Mrs. Parsons, the librarian, was a middle-aged woman with short, bright pink hair, and who rode a motorcycle. She didn’t say much, but always had snacks on her desk when Max came in. He didn’t need to know that she didn’t offer those to everyone.
She waved him in that afternoon and gestured to a pile of heavy, leather-bound encyclopedias in the reference corner. “I need you to sort and reshelve those before you go home. My back has been acting up and I can’t lift ‘em to the top shelves anymore.”

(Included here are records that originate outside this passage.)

-- ==== Sys2Proof/Tests/Slice0.lean ====
section
/-! SUPPORT. The model's own tests. Expected values are those of spec/95_test_vectors.md (ids in the comments), or are
worked out by hand from the rules; then one witness for the hypotheses of each statement, at the boundary values of
its clauses. -/

namespace Sys2Proof.Tests

open Sys2Proof Sys2Proof.Machine

/-- A block that rejects, at the default widths. -/
def rejecting : Params := { aw := 32, cw := 32, policy := .reject }

/-- The narrowest block. -/
def narrow : Params := { aw := 16, cw := 8, policy := .reject }

/-- A block with the request word `w` on its ports and nothing pending. -/
def onPorts (p : Params) (w : Nat) : State := (State.powerUp p).presentReq w

/-- The outputs after a step, if it gives a next state with both. -/
def outputsOf : Host.Outcome State Fault Refusal → Option (Payload × Bool)
  | .next s => s.payload_o.bind fun v => s.err_o.map fun b => (v, b)
  | .fault _ => none
  | .refused _ => none

/-- The refusal of a step, if it is refused. -/
def refusalOf : Host.Outcome State Fault Refusal → Option Refusal
  | .next _ => none
  | .fault _ => none
  | .refused r => some r

/-! ## Well-formedness: one ill-formed term for each check -/

theorem test_wf_accepts : (Instr.encodeNormal 0xFF 0xFFFFFFFF).wf Params.specDefault = true := by decide
theorem test_wf_address_too_wide : (Instr.encodeOverrange 0x100000000 0).wf Params.specDefault = false := by decide
theorem test_wf_command_too_wide : (Instr.encodeNormal 0 0x100000000).wf Params.specDefault = false := by decide
theorem test_wf_normal_above_class : (Instr.encodeNormal 0x100 0).wf Params.specDefault = false := by decide
theorem test_wf_extended_below_class : (Instr.encodeExtended 0xFF 0).wf Params.specDefault = false := by decide
theorem test_wf_extended_above_class : (Instr.encodeExtended 0x10000 0).wf Params.specDefault = false := by decide
theorem test_wf_overrange_below_class : (Instr.encodeOverrange 0xFFFF 0).wf Params.specDefault = false := by decide
theorem test_wf_no_overrange_at_16_bits : (Instr.encodeOverrange 0x10000 0).wf narrow = false := by decide

/-! ## Decoding: REQ = addr_i in bits 63:32, cmd_i in bits 31:0 (R33), written bit by bit -/

/-- N-5: addr_i = 0000_0000 0000_0000 0000_0000 0100_0010, cmd_i = ... 0011_0000. -/
theorem test_decode_normal :
    decodeTableWord 64 0b0000000000000000000000000100001000000000000000000000000000110000 =
      some (.encodeNormal 0x42 0x30) := by decide

/-- E-4: addr_i = 0000_0000 0000_0000 0000_0001 0100_0010, cmd_i = ... 0000_0001. -/
theorem test_decode_extended :
    decodeTableWord 64 0b0000000000000000000000010100001000000000000000000000000000000001 =
      some (.encodeExtended 0x142 0x01) := by decide

/-- O-2: addr_i = 0000_0000 0000_0001 0000_0000 0100_0010, cmd_i = ... 0011_0000. -/
theorem test_decode_overrange :
    decodeTableWord 64 0b0000000000000001000000000100001000000000000000000000000000110000 =
      some (.encodeOverrange 0x10042 0x30) := by decide

/-- A number wider than the request is refused by name. -/
theorem test_decode_rejects_wide :
    decodeReq Params.specDefault 0x1000000000000000000 = .error .addressTooWide ∧
    decodePair narrow 0 0x100 = .error .commandTooWide := ⟨rfl, rfl⟩

/-- The encoder's words for M-6 and O-6. -/
theorem test_encode_words :
    encode Params.specDefault (.encodeExtended 0x142 0x12345601) = 0x0000014212345601 ∧
    encode Params.specDefault (.encodeOverrange 0x12345678 0x9A) = 0x123456780000009A := by decide

/-- R43 with P1's first line: `ENCODE 0x42, '0'`. -/
theorem test_assemble_character :
    assemble Params.specDefault { address := .number 0x42, command := .character '0' } =
      some (.encodeNormal 0x42 0x30) := by decide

He nodded and set to work, his weather-beaten backpack resting on the table nearest the pile. The books were heavy, far older than most in their tiny school library, but they had to have been newly added to the collection since he’d never seen them before. Checking the letters on the spines, he began to hoist them up to a top shelf above his head. He was nearly done when one of the books decided to topple over and fall onto his shoulder.
“Damn!” he sputtered as the tome bounced off his collarbone and to the floor, falling open as it did. He prayed his shoulder wasn’t hurt because he knew if he couldn’t fix the oven when he got home, it was cold cereal for dinner and his father’s wrath for dessert. A few experimental shrugs determined that, aside from a little soreness, his shoulder was fine, so he reached for the rebellious volume. A drawing of a crystal caught his eye and he stopped before closing the text. It wasn’t anything remarkable, just a dull, jagged, yellowish-grey stone, but beneath the image were the words, “Dreamstone.” An accompanying paragraph detailed a mythical stone that appeared in the legends of cultures through history, delivering wish-granting powers but ultimately destroying whatever society had utilized it.
His first thought was to dismiss the tale as far-fetched as most myths were, but something about it grabbed him. A stone one could use to literally wish their desires into existence? Who wouldn’t want to find that kind of treasure?